📝Understanding YOLO - YOLO 알아보기?!!

Posted Jun 14, 2025

By DrFirst

17 min read

🧠 Understanding YOLO in One Page

🔍 Detecting objects lightning-fast with a single unified model!

Just like classic literature is essential beyond trending new books,
today we’re diving into the classic paper of object detection: YOLO!

Paper: You Only Look Once: Unified, Real-Time Object Detection
Conference: CVPR 2016 (Joseph Redmon & Facebook AI Research)
🔗 Presentation Slides

💡 YOLO Highlights

It’s fast.
- Runs at 45 FPS! Even Faster R-CNN runs at just 7 FPS.
It sees the whole image.
- Unlike sliding window methods, YOLO looks at the entire image at once, reducing background false positives.
Works across domains.
- Can be applied to artworks, drawings, cartoons, etc.

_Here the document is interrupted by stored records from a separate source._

/-- MOV to X1, X2, DP, USP, SSP, LRB, erN or off N8 from any word object copies the word and writes no flag (R164,
R165, R166, R167, R168, R169, R170, R171). -/
def Obligations.MoveWord : Prop :=
  ∀ (s : State) (v : Word) (d : Byte) (e : BitVec 2) (i : Instr) (o dst : WObj) (len : Nat) (l : WLoc),
    (i, dst, len) ∈
      [(Instr.movX1Obj o, WObj.x1, o.prefixLen + 1), (.movX2Obj o, .x2, o.prefixLen + 1),
      (.movDpObj o, .dp, o.prefixLen + 1), (.movUspObj o, .usp, o.prefixLen + 1),
      (.movSspObj o, .ssp, o.prefixLen + 1), (.movLrbObj o, .lrb, o.prefixLen + 1),
      (.movErObj e o, .er e, o.prefixLen + 1), (.movOffObj d o, .off d, o.prefixLen + 2)] →
    s.pc.toNat + len ≤ 0xFFFF → loadW s o = .ok v → wordLoc s dst = .ok l → l.accessible s.cfg = true →
    ∃ t, exec i s = .next t ∧ readW t l = .ok (v &&& l.mask s.cfg) ∧ t.pc = s.pc + BitVec.ofNat 16 len ∧
      Changes s t (l.touches s.cfg) l.bytes

/-- MOVB to rN, off N8, PSWH or PSWL from any byte object copies the byte and changes nothing else (R194, R195, R201,
R202, R26). -/
def Obligations.MoveByte : Prop :=
  ∀ (s : State) (v d : Byte) (r : BitVec 3) (i : Instr) (o dst : BObj) (len : Nat) (l : BLoc),
    (i, dst, len) ∈
      [(Instr.movbRObj r o, BObj.r r, o.prefixLen + 1), (.movbOffObj d o, .off d, o.prefixLen + 2),
      (.movbPswhObj o, .pswh, o.prefixLen + 1), (.movbPswlObj o, .pswl, o.prefixLen + 1)] →
    s.pc.toNat + len ≤ 0xFFFF → loadB s o = .ok v → byteLoc s dst = .ok l → l.accessible s.cfg = true →
    ∃ t, exec i s = .next t ∧ readB t l = .ok (v &&& l.mask s.cfg) ∧ t.pc = s.pc + BitVec.ofNat 16 len ∧
      Changes s t (l.touches s.cfg) l.bytes ∧ (l = .pswh → t.dd = v.getLsbD 4) ∧ (l = .pswl → t.scb = v.extractLsb' 0 3)

/-- SWAP exchanges the bytes of A with DD = 1 and SWAPB the nibbles of AL with DD = 0, one code for both (R210, R211).
-/
def Obligations.Swap : Prop :=
  ∀ (s : State) (i : Instr), i ∈ [Instr.swap, .swapb] → s.pc.toNat + 1 ≤ 0xFFFF →
    encode s.cfg.opcodes i = some [0x83#8] ∧
    (s.dd = true → exec i s = .next
      { s with a := mkWord (s.a.extractLsb' 0 8) (s.a.extractLsb' 8 8), pc := s.pc + 1#16 }) ∧
    (s.dd = false → exec i s = .next
      { s with a := mkWord (s.a.extractLsb' 8 8) (s.a.extractLsb' 0 4 ++ s.a.extractLsb' 4 4 : Byte),
               pc := s.pc + 1#16 })

/-- XCHG and XCHGB swap A or AL with the object, XNBL the low nibbles of A and of the byte; no flag is written (R212,
R213, R35, R214, R116). -/
def Obligations.Exchange : Prop :=
  ∀ (s : State),
    (∀ (o : WObj) (l : WLoc) (v : Word), s.dd = true → s.pc.toNat + (o.prefixLen + 1) ≤ 0xFFFF →
      wordLoc s o = .ok l → readW s l = .ok v →
      ∃ t, exec (.xchgAObj o) s = .next t ∧ t.a = v ∧ readW t l = .ok (s.a &&& l.mask s.cfg) ∧
        t.pc = s.pc + BitVec.ofNat 16 (o.prefixLen + 1) ∧
        Changes s t ((Touch.all .acc).or (l.touches s.cfg)) l.bytes) ∧
    (∀ (o : BObj) (l : BLoc) (b : Byte), s.dd = false → s.pc.toNat + (o.prefixLen + 1) ≤ 0xFFFF →
      byteLoc s o = .ok l → readB s l = .ok b →
      ∃ t, exec (.xchgbAObj o) s = .next t ∧ t.al = b ∧ readB t l = .ok (s.al &&& l.mask s.cfg) ∧
        t.pc = s.pc + BitVec.ofNat 16 (o.prefixLen + 1) ∧
        Changes s t ((Touch.half .acc false).or (l.touches s.cfg)) l.bytes) ∧
    (∀ (d v : Byte), s.pc.toNat + 2 ≤ 0xFFFF → readByte s (pageAddr s d) = .ok v →
    ∃ t, exec (.xnblAOff d) s = .next t ∧ (∀ k, k < 4 → t.a.getLsbD k = v.getLsbD k) ∧
      readByte t (pageAddr s d) = .ok ((v.extractLsb' 4 4 ++ s.a.extractLsb' 0 4 : Byte) &&&
        (BLoc.mem (pageAddr s d)).mask s.cfg) ∧ t.pc = s.pc + 2#16 ∧
      Changes s t (Touch.or (fun q k => q == .acc && decide (k < 4)) ((BLoc.mem (pageAddr s d)).touches s.cfg))
        [pageAddr s d])

/-- PUSHS A and LRB store the word at SSP and take 2 from SSP; POPS A and LRB add 2 and load the word there; POPS A
sets DD (R75, R66, R221, R222, R223, R224, R35). That SSP is the old SSP less 2 where the pushed word lies over
ADDR_SSP, and that a word popped from there is the old SSP, is the model's choice: log entry 22. -/
def Obligations.PushAndPop : Prop :=
  (∀ (s : State) (i : Instr) (v : Word), (i, v) ∈ [(Instr.pushsA, s.a), (.pushsLrb, s.lrbWord)] →
    s.pc.toNat + 1 ≤ 0xFFFF → 2 ≤ s.ssp.toNat → (WLoc.mem s.ssp).accessible s.cfg = true →
    ∃ t, exec i s = .next t ∧ t.ssp = s.ssp - 2#16 ∧ (regAt s.cfg s.ssp = none → readWord t s.ssp = .ok v) ∧
      t.pc = s.pc + 1#16 ∧
      Changes s t ((Touch.all .ssp).or ((WLoc.mem s.ssp).touches s.cfg)) (WLoc.mem s.ssp).bytes) ∧
    (∀ (s : State) (v : Word), s.pc.toNat + 1 ≤ 0xFFFF → s.ssp.toNat + 2 ≤ 0xFFFF → readWord s (s.ssp + 2#16) = .ok v →
    (∃ t, exec .popsA s = .next t ∧ t.a = v ∧ t.dd = true ∧ t.ssp = s.ssp + 2#16 ∧ t.pc = s.pc + 1#16 ∧
      Changes s t ((Touch.all .acc).or ((Touch.all .ssp).or Touch.dd)) []) ∧
    (∃ t, exec .popsLrb s = .next t ∧ t.lrbWord = v &&& 0x1FFF#16 ∧ t.ssp = s.ssp + 2#16 ∧ t.pc = s.pc + 1#16 ∧
      Changes s t ((Touch.all .lrb).or (Touch.all .ssp)) []))

/-- A push that would take SSP below 0000H and a pop that would take it above FFFFH are refused by name (R75, R462,
R425, R428). The refusal, stackPointerOutOfRange, is a choice: decision D1, log entry 14. -/
def Obligations.StackRefusals : Prop :=
  ∀ s : State,
    (∀ i, i ∈ [Instr.pushsA, .pushsLrb] → s.ssp.toNat < 2 → exec i s = .refused .stackPointerOutOfRange) ∧
    (∀ (tgt : Word) (i : Instr) (len : Nat), s.ssp.toNat < 2 → s.pc.toNat + len ≤ 0xFFFF →
      ((∃ rel : Byte, i = .scal rel ∧ len = 2 ∧ (tgt.toNat : Int) = s.pc.toNat + 2 + rel.toInt) ∨
        (i = .calAddr tgt ∧ len = 3) ∨
        (∃ o : WObj, i = .calObj o ∧ len = o.prefixLen + 1 ∧ loadW s o = .ok tgt) ∨
        (∃ (n : BitVec 3) (lo hi : Byte), i = .vcal n ∧ len = 1 ∧ s.rom.cell (0x28 + 2 * n.toNat) = some lo ∧
          s.rom.cell (0x29 + 2 * n.toNat) = some hi ∧ tgt = mkWord hi lo)) →
      exec i s = .refused .stackPointerOutOfRange) ∧
    (∀ src, s.due = some (.interrupt src) → s.ssp.toNat < 8 →
      (∀ k, 2 * k + 2 ≤ s.ssp.toNat → (WLoc.mem (s.ssp - BitVec.ofNat 16 (2 * k))).accessible s.cfg = true) →
      step s = .refused .stackPointerOutOfRange) ∧
    (∀ i, i ∈ [Instr.popsA, .popsLrb, .rt] → 0xFFFF < s.ssp.toNat + 2 → exec i s = .refused .stackPointerOutOfRange) ∧
    (∀ k, k < 4 → s.ssp.toNat + 2 * k ≤ 0xFFFF → 0xFFFF < s.ssp.toNat + 2 * k + 2 →
      (∀ j, j < k → ∃ v, readWord s (s.ssp + BitVec.ofNat 16 (2 * j + 2)) = .ok v) →
      exec .rti s = .refused .stackPointerOutOfRange)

🧠 Background of YOLO’s Emergence

While humans can understand a scene at a glance, previous models could not.
Traditional methods looped over many bounding boxes and performed complex post-processing!

Complex pipelines: Region proposals → classification → post-processing, making optimization difficult.
Slow inference: Each component runs independently, especially R-CNN-based models being unsuitable for real-time use.
Inefficient sliding windows: Classifier runs over many positions and scales → computationally expensive.
Non end-to-end training: Separate training for different parts of the pipeline.

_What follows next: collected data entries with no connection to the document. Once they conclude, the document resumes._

/-- Everything a word write can do. -/
theorem writeW_wrote {s t : State} {l : WLoc} {v : Word} (h : writeW s l v = .ok t) : WroteW s t l v := by
  cases l with
  | mem ea => exact writeWord_wrote h
  | ssp =>
    obtain rfl := (Except.ok.inj h).symm
    exact ⟨changes_setReg s .ssp v _, rfl, rfl, congrArg Except.ok (reg_setReg_self s .ssp v)⟩
  | lrb =>
    obtain rfl := (Except.ok.inj h).symm
    exact ⟨changes_setReg s .lrb v _, rfl, rfl, congrArg Except.ok (reg_setReg_self s .lrb v)⟩

/-- A word location that can be accessed can be read. -/
theorem readW_total {s : State} {l : WLoc} (h : l.accessible s.cfg = true) : ∃ v, readW s l = .ok v := by
  cases l with
  | mem ea =>
    obtain ⟨h1, h2⟩ := WLoc.accessible_mem h
    obtain ⟨a, ha⟩ := readByte_total h1
    obtain ⟨b, hb⟩ := readByte_total h2
    exact ⟨_, readWord_eq ha hb⟩
  | ssp => exact ⟨_, rfl⟩
  | lrb => exact ⟨_, rfl⟩

/-- A word location that can be accessed can be written. -/
theorem writeW_total {s : State} {l : WLoc} (v : Word) (h : l.accessible s.cfg = true) :
    ∃ t, writeW s l v = .ok t := by
  cases l with
  | mem ea =>
    obtain ⟨h1, h2⟩ := WLoc.accessible_mem h
    obtain ⟨u, hu⟩ := writeByte_total (loByte v) h1
    have hc := (writeByte_wrote hu).changes.cfg
    obtain ⟨t, ht⟩ := writeByte_total (s := u) (hiByte v) (by rw [hc]; exact h2)
    exact ⟨t, by show writeWord s ea v = _; unfold writeWord; rw [hu]; exact ht⟩
  | ssp => exact ⟨_, rfl⟩
  | lrb => exact ⟨_, rfl⟩

/-- A word location that was read can be accessed. -/
theorem WLoc.accessible_of_readW {s : State} {l : WLoc} {v : Word} (h : readW s l = .ok v) :
    l.accessible s.cfg = true := by
  cases l with
  | mem ea =>
    obtain ⟨a, b, ha, hb, _⟩ := readWord_cases h
    simp only [WLoc.accessible, accessible_of_readByte ha, accessible_of_readByte hb, Bool.and_self]
  | ssp => rfl
  | lrb => rfl

/-- A word location outside what changed reads as before. -/
theorem readW_of_changes {s t : State} {may : Touch} {st : List Word} {l : WLoc} (h : Changes s t may st)
    (hb : ∀ ea ∈ l.bytes, ea ∉ st) (hm : ∀ r k, l.touches s.cfg r k = true → may r k = false) :
    readW t l = readW s l := by
  cases l with
  | mem ea =>
    have h1 : readByte t (evenAddr ea) = readByte s (evenAddr ea) := by
      refine readByte_of_changes h (hb _ (by simp [WLoc.bytes])) fun r k hk => hm r k ?_
      simp only [WLoc.touches, BLoc.touches, regAt_even] at hk ⊢
      cases hr : regAt s.cfg ea with
      | none => rw [hr] at hk; exact hk
      | some q => rw [hr] at hk; simp [Touch.half] at hk; simp [Touch.all, hk]
    have h2 : readByte t (evenAddr ea + 1) = readByte s (evenAddr ea + 1) := by
      refine readByte_of_changes h (hb _ (by simp [WLoc.bytes])) fun r k hk => hm r k ?_
      simp only [WLoc.touches, BLoc.touches, regAt_succ] at hk ⊢
      cases hr : regAt s.cfg ea with
      | none => rw [hr] at hk; exact hk
      | some q => rw [hr] at hk; simp [Touch.half] at hk; simp [Touch.all, hk]
    show readWord t ea = readWord s ea
    unfold readWord; rw [h1, h2]
  | ssp =>
    show Except.ok (t.reg .ssp) = .ok (s.reg .ssp)
    congr 1
    apply BitVec.eq_of_getLsbD_eq
    intro k _
    exact h.regs .ssp k (hm .ssp k rfl)
  | lrb =>
    show Except.ok (t.reg .lrb) = .ok (s.reg .lrb)
    congr 1
    apply BitVec.eq_of_getLsbD_eq
    intro k _
    exact h.regs .lrb k (hm .lrb k rfl)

🔍 Traditional Methods: DPM and R-CNN

DPM (Deformable Parts Models): Breaks an object into a root filter and several part filters.
Key components:
- Root filter: captures overall object shape.
- Part filters: detect key parts (e.g., eyes, nose for face).
- Deformation model: handles flexible placement of parts.
Used HoG features and sliding window detection.
Strengths: robust to occlusion and deformation.
Weaknesses: computationally heavy and hard to use in real time.

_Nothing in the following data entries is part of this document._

-- ==== Sys2Proof/Laws/Operands.lean ====
section
/-! SUPPORT. Laws of the operands: where the registers and objects lie as numbers, what a data address that shows a CPU
register reads, and the targets of jumps. -/

namespace Sys2Proof.Machine

/-! Addresses as numbers. -/

/-- `lrbase` is eight times LRB (spec/10_state.md R40). -/
theorem lrBase_toNat (s : State) : (lrBase s).toNat = s.lrb.toNat * 8 := by
  unfold lrBase
  rw [BitVec.toNat_shiftLeft, Nat.shiftLeft_eq]
  have : s.lrbWord.toNat = s.lrb.toNat := by
    unfold State.lrbWord; rw [BitVec.toNat_setWidth]; have := s.lrb.isLt; omega
  rw [this]; have := s.lrb.isLt; omega

theorem rAddr_toNat (s : State) (n : BitVec 3) : (rAddr s n).toNat = s.lrb.toNat * 8 + n.toNat := by
  unfold rAddr
  rw [BitVec.toNat_add, lrBase_toNat, BitVec.toNat_setWidth]
  have := s.lrb.isLt; have := n.isLt; omega

theorem erAddr_toNat (s : State) (n : BitVec 2) : (erAddr s n).toNat = s.lrb.toNat * 8 + 2 * n.toNat := by
  unfold erAddr
  rw [BitVec.toNat_add, BitVec.toNat_mul, lrBase_toNat, BitVec.toNat_setWidth]
  have := s.lrb.isLt; have := n.isLt
  show (_ + 2 * _ % 65536) % 65536 = _
  omega

theorem ptrAddr_toNat (s : State) (p : Ptr) :
    (ptrAddr s p).toNat = 0x80 + 8 * s.scb.toNat + p.offset.toNat := by
  have : s.scb.toNat < 8 := s.scb.isLt
  unfold ptrAddr
  have hp : p.offset.toNat ≤ 6 := by cases p <;> decide
  rw [BitVec.toNat_add, BitVec.toNat_add, BitVec.toNat_mul, BitVec.toNat_setWidth]
  show (((128 % _) + 8 * (s.scb.toNat % 65536) % 65536) % 65536 + _) % 65536 = _
  omega

theorem mkWord_toNat (h l : Byte) : (mkWord h l).toNat = h.toNat * 256 + l.toNat := by
  unfold mkWord
  rw [BitVec.toNat_append, ← Nat.shiftLeft_add_eq_or_of_lt l.isLt, Nat.shiftLeft_eq]

theorem lrb_page_toNat (s : State) : (s.lrb.extractLsb' 5 8).toNat = s.lrb.toNat / 32 := by
  rw [BitVec.extractLsb'_toNat, Nat.shiftRight_eq_div_pow]; have := s.lrb.isLt; omega

/-- Two words at addresses of different words have no byte in common. -/
theorem word_bytes_apart {x y : Word} (h : x.toNat / 2 ≠ y.toNat / 2) :
    ∀ ea ∈ (WLoc.mem x).bytes, ea ∉ (WLoc.mem y).bytes := by
  intro ea h1 h2
  simp only [WLoc.bytes, List.mem_cons, List.not_mem_nil, or_false] at h1 h2
  rcases h1 with h1 | h1 <;> rcases h2 with h2 | h2 <;> (have hh := congrArg BitVec.toNat (h1.symm.trans h2)) <;>
    (simp only [evenAddr_toNat, evenAddr_succ_toNat] at hh; omega)

/-! Data addresses that show a CPU register. -/

/-- A word there reads as the register. -/
theorem readWord_reg {s : State} {ea : Word} {r : CpuReg} (h : regAt s.cfg ea = some r) :
    readWord s ea = .ok (s.reg r) := by
  have h1 : regAt s.cfg (evenAddr ea) = some r := by rw [regAt_even]; exact h
  have h2 : regAt s.cfg (evenAddr ea + 1) = some r := by rw [regAt_succ]; exact h
  rw [readWord_eq (readByte_reg h1) (readByte_reg h2), evenAddr_bit, evenAddr_succ_bit]
  exact congrArg Except.ok (mkWord_bytes _)

/-- The admitted register addresses are even and below 0080H (spec/10_state.md R36). -/
theorem legalConfig.addr {c : Config} (h : legalConfig c) {a : Word}
    (ha : some a ∈ [c.addrSsp, c.addrLrb, c.addrPsw, c.addrAcc]) : a.toNat < 0x80 ∧ a.toNat % 2 = 0 := by
  have h1 := h.2.1
  simp only [registerAddrsLegal, Bool.and_eq_true, List.all_eq_true, decide_eq_true_eq, beq_iff_eq] at h1
  exact h1.1 a (List.mem_filterMap.2 ⟨_, ha, rfl⟩)

/-- No CPU register lies at or above 0080H. -/
theorem legalConfig.regAt_none {c : Config} (h : legalConfig c) {a : Word} (ha : 0x80 ≤ a.toNat) :
    regAt c a = none := by
  have he : 0x80 ≤ (evenAddr a).toNat := by rw [evenAddr_toNat]; omega
  have key : ∀ x, x ∈ [c.addrSsp, c.addrLrb, c.addrPsw, c.addrAcc] → x ≠ some (evenAddr a) := by
    rintro x hx rfl
    have := (h.addr hx).1
    omega
  unfold regAt
  rw [if_neg (key _ (by simp)), if_neg (key _ (by simp)), if_neg (key _ (by simp)), if_neg (key _ (by simp))]

/-- The place a register lies at is one of its parameters. -/
theorem regAt_cases {c : Config} {a : Word} {r : CpuReg} (h : regAt c a = some r) :
    (r = .ssp ∧ c.addrSsp = some (evenAddr a)) ∨ (r = .lrb ∧ c.addrLrb = some (evenAddr a)) ∨
    (r = .psw ∧ c.addrPsw = some (evenAddr a)) ∨ (r = .acc ∧ c.addrAcc = some (evenAddr a)) := by
  unfold regAt at h
  split at h
  · next h1 => cases h; exact .inl ⟨rfl, h1⟩
  · split at h
    · next h1 => cases h; exact .inr (.inl ⟨rfl, h1⟩)
    · split at h
      · next h1 => cases h; exact .inr (.inr (.inl ⟨rfl, h1⟩))
      · split at h
        · next h1 => cases h; exact .inr (.inr (.inr ⟨rfl, h1⟩))
        · cases h

/-- One register does not lie at two words. -/
theorem regAt_apart {c : Config} {a b : Word} {r : CpuReg} (ha : regAt c a = some r) (hb : regAt c b = some r) :
    evenAddr a = evenAddr b := by
  have h1 := regAt_cases ha
  have h2 := regAt_cases hb
  rcases h1 with ⟨rfl, h1⟩ | ⟨rfl, h1⟩ | ⟨rfl, h1⟩ | ⟨rfl, h1⟩ <;> simp at h2 <;>
    exact Option.some.inj (h1.symm.trans h2)

/-- A word location that is not A reads the same after A is written. -/
theorem readW_setA {t : State} {l : WLoc} (v : Word) (h : ∀ ea, l = .mem ea → regAt t.cfg ea ≠ some .acc) :
    readW (t.setA v) l = readW t l := by
  refine readW_of_changes (changes_setA t v []) (fun _ _ h => by cases h) fun r k hk => ?_
  cases l with
  | ssp => cases r <;> first | rfl | cases hk
  | lrb => cases r <;> first | rfl | cases hk
  | mem ea =>
    cases r <;> first | rfl | skip
    simp only [WLoc.touches] at hk
    have := h ea rfl
    cases hr : regAt t.cfg ea with
    | none => rw [hr] at hk; cases hk
    | some q => rw [hr] at hk; cases q <;> first | exact absurd hr this | cases hk

/-- A byte location that is not in A reads the same after A is written. -/
theorem readB_setA {t : State} {l : BLoc} (v : Word) (h : ∀ ea, l = .mem ea → regAt t.cfg ea ≠ some .acc) :
    readB (t.setA v) l = readB t l := by
  refine readB_of_changes (changes_setA t v []) (fun _ _ h => by cases h) fun r k hk => ?_
  cases l with
  | pswh => cases r <;> first | rfl | cases hk
  | pswl => cases r <;> first | rfl | cases hk
  | mem ea =>
    cases r <;> first | rfl | skip
    simp only [BLoc.touches] at hk
    have := h ea rfl
    cases hr : regAt t.cfg ea with
    | none => rw [hr] at hk; cases hk
    | some q => rw [hr] at hk; cases q <;> first | exact absurd hr this | cases hk

/-! Targets and sums. -/

/-- A relative target in range is the sum (spec/30_encoding.md R104). -/
theorem relTarget_ok {s : State} {n : Nat} {rel : Byte} {t : Word} (h : (t.toNat : Int) = s.pc.toNat + n + rel.toInt) :
    relTarget s n rel = .ok t := by
  unfold relTarget
  have := t.isLt
  simp only [← h]
  rw [if_pos (by omega)]
  congr 1; apply BitVec.eq_of_toNat_eq; rw [BitVec.toNat_ofInt]; omega

/-- A relative target out of range is refused. -/
theorem relTarget_refused {s : State} {n : Nat} {rel : Byte}
    (h : (s.pc.toNat : Int) + n + rel.toInt < 0 ∨ 0xFFFF < (s.pc.toNat : Int) + n + rel.toInt) :
    relTarget s n rel = refuse .targetOutOfRange := by
  unfold relTarget
  simp only []
  rw [if_neg (by omega)]

theorem returnAddress_ok {s : State} {n : Nat} (h : s.pc.toNat + n ≤ 0xFFFF) :
    returnAddress s n = .ok (s.pc + BitVec.ofNat 16 n) := if_pos h

/-- `±N8[USP]` with a sum in range (spec/30_encoding.md R119). -/
theorem displaced_ok {p ea : Word} {n : Byte} (h : (ea.toNat : Int) = p.toNat + n.toInt) : displaced p n = .ok ea := by
  unfold displaced
  have := ea.isLt
  simp only [← h]
  rw [if_pos (by omega)]
  congr 1; apply BitVec.eq_of_toNat_eq; rw [BitVec.toNat_ofInt]; omega

/-- `±N8[USP]` with a sum out of range is refused. -/
theorem displaced_refused {p : Word} {n : Byte} (h : (p.toNat : Int) + n.toInt < 0 ∨ 0xFFFF < (p.toNat : Int) + n.toInt) :
    displaced p n = refuse .displacementOutOfRange := by
  unfold displaced
  simp only []
  rw [if_neg (by omega)]

/-- The low half of a register number that fits two bits names that word register (spec/30_encoding.md R108). -/
theorem wordRegister_setWidth : ∀ e : BitVec 2, wordRegister (e.setWidth 3) = .ok e := by decide

end Sys2Proof.Machine
end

R-CNN (2014): Early deep learning-based object detector.
Steps:
1. Generate ~2,000 region proposals via Selective Search.
2. Extract features with a CNN per region.
3. Classify using SVM.
4. Refine with bounding box regression.
Pros: Higher accuracy than traditional methods.
Cons: Very slow, complex multi-stage training, not end-to-end.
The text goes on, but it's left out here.